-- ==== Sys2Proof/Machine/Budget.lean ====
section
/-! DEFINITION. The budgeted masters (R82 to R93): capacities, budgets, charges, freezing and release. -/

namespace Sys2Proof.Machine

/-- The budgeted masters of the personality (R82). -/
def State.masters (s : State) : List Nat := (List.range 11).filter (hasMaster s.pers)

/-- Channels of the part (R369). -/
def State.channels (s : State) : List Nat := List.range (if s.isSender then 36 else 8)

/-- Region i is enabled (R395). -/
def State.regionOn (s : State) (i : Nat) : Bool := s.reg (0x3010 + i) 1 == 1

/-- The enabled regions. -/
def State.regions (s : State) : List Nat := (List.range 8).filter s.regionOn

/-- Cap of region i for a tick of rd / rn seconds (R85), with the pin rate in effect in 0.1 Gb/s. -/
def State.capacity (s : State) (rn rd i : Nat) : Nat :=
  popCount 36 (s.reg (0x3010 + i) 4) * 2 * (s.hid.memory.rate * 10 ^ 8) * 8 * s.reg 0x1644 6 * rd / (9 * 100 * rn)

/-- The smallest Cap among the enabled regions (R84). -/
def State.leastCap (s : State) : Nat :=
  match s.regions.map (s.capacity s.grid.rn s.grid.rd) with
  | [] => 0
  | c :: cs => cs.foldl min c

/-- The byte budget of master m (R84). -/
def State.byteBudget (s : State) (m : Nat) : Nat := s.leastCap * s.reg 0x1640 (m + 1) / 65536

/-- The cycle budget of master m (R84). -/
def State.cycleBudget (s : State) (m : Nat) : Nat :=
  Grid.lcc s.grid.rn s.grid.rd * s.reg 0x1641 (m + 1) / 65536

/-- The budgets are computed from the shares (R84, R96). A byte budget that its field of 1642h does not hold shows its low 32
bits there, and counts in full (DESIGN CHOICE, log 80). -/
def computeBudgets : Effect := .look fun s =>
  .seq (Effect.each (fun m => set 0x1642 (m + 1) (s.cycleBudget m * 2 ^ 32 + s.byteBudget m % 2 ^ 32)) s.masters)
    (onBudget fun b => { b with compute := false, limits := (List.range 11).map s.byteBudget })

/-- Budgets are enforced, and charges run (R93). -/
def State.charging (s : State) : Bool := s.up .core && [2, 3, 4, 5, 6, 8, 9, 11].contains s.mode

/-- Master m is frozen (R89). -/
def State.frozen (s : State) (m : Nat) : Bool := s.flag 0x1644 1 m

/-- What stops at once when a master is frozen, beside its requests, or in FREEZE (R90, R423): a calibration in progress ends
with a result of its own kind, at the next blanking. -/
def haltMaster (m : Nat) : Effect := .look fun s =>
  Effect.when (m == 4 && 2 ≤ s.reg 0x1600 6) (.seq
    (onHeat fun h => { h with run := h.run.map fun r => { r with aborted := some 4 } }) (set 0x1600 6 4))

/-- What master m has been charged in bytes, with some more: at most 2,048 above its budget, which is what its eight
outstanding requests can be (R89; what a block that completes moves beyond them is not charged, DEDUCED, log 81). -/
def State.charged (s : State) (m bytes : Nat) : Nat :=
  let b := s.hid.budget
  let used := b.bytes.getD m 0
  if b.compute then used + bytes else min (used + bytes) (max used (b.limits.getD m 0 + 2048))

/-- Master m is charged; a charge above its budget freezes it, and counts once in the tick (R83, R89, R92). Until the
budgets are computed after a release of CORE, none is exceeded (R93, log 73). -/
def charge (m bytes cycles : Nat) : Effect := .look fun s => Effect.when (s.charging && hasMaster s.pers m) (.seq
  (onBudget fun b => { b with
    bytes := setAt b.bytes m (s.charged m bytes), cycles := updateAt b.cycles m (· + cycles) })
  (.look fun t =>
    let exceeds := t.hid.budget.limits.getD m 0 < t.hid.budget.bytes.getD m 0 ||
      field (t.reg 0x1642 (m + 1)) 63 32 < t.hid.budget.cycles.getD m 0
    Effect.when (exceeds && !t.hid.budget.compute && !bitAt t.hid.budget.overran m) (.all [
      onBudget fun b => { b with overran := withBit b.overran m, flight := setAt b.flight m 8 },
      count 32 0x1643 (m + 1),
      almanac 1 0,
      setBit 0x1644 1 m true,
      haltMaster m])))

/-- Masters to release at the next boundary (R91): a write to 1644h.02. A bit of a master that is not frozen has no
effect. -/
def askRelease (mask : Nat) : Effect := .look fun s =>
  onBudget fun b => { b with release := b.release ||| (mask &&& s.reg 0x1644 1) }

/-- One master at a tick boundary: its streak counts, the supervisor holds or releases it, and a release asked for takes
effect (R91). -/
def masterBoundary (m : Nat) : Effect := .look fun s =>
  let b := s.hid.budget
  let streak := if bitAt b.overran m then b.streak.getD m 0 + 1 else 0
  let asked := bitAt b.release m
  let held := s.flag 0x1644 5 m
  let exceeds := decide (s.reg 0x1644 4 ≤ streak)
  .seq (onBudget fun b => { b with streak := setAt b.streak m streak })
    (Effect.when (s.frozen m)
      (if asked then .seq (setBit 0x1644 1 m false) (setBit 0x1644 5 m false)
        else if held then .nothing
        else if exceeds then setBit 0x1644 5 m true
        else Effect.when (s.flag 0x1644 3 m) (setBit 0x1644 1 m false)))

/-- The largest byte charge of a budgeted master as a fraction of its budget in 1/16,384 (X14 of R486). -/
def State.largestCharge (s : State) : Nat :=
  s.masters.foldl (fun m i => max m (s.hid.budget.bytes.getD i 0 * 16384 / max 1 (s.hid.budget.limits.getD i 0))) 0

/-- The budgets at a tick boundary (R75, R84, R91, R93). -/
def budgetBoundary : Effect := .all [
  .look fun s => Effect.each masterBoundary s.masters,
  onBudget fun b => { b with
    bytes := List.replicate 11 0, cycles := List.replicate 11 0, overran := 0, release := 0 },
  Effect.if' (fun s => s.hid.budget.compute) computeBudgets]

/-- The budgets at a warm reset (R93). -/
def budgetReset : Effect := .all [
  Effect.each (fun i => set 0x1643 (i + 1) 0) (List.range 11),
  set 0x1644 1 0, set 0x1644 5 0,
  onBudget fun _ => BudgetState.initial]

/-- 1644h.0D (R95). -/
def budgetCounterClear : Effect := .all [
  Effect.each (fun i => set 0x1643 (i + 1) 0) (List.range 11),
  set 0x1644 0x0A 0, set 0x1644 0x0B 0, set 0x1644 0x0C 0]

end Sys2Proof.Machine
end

==

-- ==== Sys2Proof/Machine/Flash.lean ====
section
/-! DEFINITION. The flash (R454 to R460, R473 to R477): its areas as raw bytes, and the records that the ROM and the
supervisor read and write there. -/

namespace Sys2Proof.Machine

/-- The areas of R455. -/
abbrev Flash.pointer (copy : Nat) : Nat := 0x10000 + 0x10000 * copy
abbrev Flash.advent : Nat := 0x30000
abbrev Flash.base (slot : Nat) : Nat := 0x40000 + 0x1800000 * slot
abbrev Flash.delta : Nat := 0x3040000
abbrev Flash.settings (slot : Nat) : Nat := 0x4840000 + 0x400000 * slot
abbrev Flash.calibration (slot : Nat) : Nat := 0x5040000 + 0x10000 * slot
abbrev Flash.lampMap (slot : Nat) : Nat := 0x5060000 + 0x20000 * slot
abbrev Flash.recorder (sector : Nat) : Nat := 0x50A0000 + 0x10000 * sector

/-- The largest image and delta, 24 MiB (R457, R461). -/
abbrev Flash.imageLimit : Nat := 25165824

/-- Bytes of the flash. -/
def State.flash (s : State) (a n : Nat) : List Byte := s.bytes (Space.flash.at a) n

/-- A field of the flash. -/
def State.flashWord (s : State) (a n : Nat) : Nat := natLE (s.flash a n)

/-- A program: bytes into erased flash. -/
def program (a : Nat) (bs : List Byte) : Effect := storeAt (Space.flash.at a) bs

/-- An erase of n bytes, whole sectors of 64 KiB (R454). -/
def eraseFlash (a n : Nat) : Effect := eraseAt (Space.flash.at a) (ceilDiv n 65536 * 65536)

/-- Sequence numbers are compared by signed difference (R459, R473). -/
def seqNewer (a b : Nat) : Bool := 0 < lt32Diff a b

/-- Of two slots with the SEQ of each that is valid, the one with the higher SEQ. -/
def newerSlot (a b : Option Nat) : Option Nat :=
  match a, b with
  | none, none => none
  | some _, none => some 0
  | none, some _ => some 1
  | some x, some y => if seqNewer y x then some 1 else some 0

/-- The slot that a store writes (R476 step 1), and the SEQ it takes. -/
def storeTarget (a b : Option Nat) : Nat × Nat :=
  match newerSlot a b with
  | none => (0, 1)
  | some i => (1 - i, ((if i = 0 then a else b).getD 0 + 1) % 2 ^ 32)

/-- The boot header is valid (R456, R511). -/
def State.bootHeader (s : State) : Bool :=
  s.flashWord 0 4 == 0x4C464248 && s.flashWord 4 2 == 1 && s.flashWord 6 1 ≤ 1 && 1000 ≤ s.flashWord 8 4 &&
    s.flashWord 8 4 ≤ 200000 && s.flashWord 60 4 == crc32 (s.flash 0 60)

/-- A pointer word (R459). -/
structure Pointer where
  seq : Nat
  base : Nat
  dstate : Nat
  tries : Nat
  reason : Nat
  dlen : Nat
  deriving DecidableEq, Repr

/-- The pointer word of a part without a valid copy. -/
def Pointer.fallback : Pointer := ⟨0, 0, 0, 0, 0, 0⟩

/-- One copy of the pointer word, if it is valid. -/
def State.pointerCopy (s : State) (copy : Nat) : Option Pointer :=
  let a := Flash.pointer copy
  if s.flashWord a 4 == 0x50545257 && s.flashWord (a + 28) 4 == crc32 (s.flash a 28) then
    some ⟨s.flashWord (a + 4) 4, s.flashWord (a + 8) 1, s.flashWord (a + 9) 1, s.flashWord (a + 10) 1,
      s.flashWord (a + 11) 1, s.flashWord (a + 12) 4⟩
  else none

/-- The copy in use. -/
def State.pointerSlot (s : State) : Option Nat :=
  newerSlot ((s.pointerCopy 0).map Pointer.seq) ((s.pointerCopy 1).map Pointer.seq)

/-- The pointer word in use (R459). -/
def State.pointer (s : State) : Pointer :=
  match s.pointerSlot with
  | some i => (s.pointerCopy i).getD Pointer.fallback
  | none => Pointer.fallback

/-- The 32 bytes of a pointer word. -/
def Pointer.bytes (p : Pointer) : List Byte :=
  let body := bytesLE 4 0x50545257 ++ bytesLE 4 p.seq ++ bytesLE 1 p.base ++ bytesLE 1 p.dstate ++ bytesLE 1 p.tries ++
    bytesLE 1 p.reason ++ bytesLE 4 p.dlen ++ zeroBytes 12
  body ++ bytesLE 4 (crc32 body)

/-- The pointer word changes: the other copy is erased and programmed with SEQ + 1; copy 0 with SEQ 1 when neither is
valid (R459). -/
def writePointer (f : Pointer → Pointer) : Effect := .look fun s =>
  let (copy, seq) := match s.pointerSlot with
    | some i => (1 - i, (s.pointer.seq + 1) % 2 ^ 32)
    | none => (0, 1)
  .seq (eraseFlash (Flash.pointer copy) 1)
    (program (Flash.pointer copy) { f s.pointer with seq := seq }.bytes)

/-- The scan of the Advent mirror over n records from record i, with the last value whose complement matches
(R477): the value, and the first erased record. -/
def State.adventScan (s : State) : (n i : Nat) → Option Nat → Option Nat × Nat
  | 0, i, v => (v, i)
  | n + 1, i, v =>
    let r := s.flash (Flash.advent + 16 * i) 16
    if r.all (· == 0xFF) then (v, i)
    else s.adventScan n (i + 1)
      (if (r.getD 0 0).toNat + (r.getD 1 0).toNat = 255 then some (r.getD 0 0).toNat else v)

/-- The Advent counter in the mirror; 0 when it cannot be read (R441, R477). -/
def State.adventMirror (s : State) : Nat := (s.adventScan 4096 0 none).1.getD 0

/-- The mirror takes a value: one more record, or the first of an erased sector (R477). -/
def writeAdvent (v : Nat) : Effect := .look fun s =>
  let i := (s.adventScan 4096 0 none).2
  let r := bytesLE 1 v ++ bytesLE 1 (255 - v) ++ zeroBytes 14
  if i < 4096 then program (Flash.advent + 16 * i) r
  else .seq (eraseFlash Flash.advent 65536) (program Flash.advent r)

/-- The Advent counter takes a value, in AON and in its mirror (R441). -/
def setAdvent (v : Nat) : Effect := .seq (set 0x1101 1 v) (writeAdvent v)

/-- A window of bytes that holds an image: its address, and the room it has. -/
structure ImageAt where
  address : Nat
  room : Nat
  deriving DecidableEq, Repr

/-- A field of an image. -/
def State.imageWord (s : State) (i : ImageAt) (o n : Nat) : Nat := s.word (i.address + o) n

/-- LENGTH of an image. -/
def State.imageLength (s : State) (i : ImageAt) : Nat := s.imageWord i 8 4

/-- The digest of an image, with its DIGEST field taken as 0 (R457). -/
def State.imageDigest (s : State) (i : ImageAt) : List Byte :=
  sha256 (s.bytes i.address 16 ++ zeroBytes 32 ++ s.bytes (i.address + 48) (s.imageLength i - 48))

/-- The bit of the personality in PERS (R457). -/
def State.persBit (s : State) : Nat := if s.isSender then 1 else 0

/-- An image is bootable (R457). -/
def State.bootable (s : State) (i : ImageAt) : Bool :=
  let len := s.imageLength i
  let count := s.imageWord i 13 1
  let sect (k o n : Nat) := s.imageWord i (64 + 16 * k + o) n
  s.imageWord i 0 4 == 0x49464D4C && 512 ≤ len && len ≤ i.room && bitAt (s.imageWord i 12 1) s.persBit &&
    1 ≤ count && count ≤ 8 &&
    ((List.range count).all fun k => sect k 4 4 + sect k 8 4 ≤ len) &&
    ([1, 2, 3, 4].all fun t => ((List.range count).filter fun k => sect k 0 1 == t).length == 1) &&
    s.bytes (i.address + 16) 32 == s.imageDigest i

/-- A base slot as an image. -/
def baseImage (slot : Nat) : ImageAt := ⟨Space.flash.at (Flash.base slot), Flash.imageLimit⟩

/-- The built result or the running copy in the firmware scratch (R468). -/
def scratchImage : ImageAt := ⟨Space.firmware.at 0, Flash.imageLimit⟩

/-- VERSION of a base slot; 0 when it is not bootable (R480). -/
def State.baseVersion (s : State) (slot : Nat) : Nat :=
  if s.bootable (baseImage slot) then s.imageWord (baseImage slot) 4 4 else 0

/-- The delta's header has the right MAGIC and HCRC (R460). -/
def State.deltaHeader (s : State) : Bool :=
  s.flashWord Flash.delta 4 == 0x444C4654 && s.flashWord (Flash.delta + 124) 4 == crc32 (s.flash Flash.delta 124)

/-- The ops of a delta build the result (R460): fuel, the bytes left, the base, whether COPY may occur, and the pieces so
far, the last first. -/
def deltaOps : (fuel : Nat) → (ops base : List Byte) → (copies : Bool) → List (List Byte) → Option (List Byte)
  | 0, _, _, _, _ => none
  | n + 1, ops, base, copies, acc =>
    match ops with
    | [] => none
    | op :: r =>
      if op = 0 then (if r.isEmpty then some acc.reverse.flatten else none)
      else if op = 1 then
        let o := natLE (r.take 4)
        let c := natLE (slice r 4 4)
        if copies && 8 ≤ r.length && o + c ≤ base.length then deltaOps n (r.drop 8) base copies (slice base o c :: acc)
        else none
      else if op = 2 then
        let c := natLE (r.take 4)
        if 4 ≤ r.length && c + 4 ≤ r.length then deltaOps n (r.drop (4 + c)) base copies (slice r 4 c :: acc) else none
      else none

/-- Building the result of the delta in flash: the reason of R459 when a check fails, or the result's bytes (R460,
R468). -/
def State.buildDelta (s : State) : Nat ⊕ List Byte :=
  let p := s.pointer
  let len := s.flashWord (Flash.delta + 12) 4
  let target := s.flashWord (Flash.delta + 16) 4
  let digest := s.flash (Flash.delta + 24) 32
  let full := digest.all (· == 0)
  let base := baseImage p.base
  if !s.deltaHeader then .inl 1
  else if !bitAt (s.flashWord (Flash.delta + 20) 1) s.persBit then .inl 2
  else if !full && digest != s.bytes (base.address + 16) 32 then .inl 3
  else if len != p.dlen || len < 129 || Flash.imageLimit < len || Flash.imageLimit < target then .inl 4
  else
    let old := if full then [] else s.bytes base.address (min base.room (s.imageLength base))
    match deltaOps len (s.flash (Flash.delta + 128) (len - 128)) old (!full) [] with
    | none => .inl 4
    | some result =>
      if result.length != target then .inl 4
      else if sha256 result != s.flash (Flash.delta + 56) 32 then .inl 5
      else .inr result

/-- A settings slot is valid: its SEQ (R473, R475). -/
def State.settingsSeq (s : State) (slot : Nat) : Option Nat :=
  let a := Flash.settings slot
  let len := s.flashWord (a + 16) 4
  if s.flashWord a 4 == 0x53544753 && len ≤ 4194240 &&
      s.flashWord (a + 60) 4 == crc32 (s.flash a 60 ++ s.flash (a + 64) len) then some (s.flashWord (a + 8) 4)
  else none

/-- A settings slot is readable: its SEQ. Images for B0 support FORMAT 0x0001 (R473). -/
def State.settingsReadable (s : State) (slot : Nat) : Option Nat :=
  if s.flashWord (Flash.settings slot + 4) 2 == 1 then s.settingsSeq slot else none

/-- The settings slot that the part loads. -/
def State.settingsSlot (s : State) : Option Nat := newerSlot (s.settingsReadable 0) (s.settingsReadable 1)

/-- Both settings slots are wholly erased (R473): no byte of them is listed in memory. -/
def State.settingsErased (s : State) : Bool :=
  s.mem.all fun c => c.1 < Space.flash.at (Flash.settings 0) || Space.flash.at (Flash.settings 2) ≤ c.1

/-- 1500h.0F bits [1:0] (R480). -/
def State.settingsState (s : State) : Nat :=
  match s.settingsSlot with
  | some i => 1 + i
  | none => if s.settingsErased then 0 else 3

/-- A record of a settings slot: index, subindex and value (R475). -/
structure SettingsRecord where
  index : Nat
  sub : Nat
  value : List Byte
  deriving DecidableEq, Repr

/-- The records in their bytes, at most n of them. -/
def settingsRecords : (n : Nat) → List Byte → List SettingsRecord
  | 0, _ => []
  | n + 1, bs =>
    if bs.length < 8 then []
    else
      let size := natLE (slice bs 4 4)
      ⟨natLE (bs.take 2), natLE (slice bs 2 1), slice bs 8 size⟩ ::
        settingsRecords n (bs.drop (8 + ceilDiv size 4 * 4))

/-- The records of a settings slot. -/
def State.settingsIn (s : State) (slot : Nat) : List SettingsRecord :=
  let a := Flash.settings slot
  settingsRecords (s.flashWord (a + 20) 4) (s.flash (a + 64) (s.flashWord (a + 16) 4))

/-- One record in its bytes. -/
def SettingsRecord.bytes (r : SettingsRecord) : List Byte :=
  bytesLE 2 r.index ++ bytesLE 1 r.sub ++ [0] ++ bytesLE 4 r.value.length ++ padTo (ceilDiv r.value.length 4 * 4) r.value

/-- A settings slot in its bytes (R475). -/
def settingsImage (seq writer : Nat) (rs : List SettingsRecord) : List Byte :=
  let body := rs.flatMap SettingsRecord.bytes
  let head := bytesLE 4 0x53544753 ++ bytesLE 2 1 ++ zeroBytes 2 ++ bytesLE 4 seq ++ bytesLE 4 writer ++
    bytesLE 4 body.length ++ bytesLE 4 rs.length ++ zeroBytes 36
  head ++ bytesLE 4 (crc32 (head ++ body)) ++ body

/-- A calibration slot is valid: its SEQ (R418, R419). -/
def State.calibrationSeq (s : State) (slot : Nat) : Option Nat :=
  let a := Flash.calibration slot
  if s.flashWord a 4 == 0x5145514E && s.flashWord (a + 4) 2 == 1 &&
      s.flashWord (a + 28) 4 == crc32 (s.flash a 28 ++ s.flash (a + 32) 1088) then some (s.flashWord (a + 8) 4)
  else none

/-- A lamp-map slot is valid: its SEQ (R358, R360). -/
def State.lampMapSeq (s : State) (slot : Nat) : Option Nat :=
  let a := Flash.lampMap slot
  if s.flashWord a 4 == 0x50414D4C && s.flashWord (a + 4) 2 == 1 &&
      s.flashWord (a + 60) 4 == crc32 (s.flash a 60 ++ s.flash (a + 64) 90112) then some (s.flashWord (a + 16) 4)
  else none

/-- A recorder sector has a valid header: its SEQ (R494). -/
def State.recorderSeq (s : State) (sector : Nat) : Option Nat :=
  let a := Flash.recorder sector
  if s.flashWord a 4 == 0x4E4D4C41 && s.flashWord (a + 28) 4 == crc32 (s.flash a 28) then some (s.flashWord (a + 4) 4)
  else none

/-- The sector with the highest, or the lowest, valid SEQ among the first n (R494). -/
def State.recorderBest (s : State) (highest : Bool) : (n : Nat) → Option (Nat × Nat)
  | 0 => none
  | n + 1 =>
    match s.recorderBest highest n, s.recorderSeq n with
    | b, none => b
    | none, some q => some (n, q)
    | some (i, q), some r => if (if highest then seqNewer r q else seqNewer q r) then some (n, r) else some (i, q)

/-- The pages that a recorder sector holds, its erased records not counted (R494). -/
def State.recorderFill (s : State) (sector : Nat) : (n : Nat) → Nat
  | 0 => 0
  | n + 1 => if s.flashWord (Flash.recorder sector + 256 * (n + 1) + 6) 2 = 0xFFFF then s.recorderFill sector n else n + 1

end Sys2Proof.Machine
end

● Exercise brief:
Within the data above, the span starting at the line containing "match s.settingsSlot with" and ending at the line containing "settingsRecords n (bs.drop" is to be retyped exactly, with no other lines.

● Written solution:
  match s.settingsSlot with
  | some i => 1 + i
  | none => if s.settingsErased then 0 else 3

/-- A record of a settings slot: index, subindex and value (R475). -/
structure SettingsRecord where
  index : Nat
  sub : Nat
  value : List Byte
  deriving DecidableEq, Repr

/-- The records in their bytes, at most n of them. -/
def settingsRecords : (n : Nat) → List Byte → List SettingsRecord
  | 0, _ => []
  | n + 1, bs =>
    if bs.length < 8 then []
    else
      let size := natLE (slice bs 4 4)
      ⟨natLE (bs.take 2), natLE (slice bs 2 1), slice bs 8 size⟩ ::
        settingsRecords n (bs.drop (8 + ceilDiv size 4 * 4))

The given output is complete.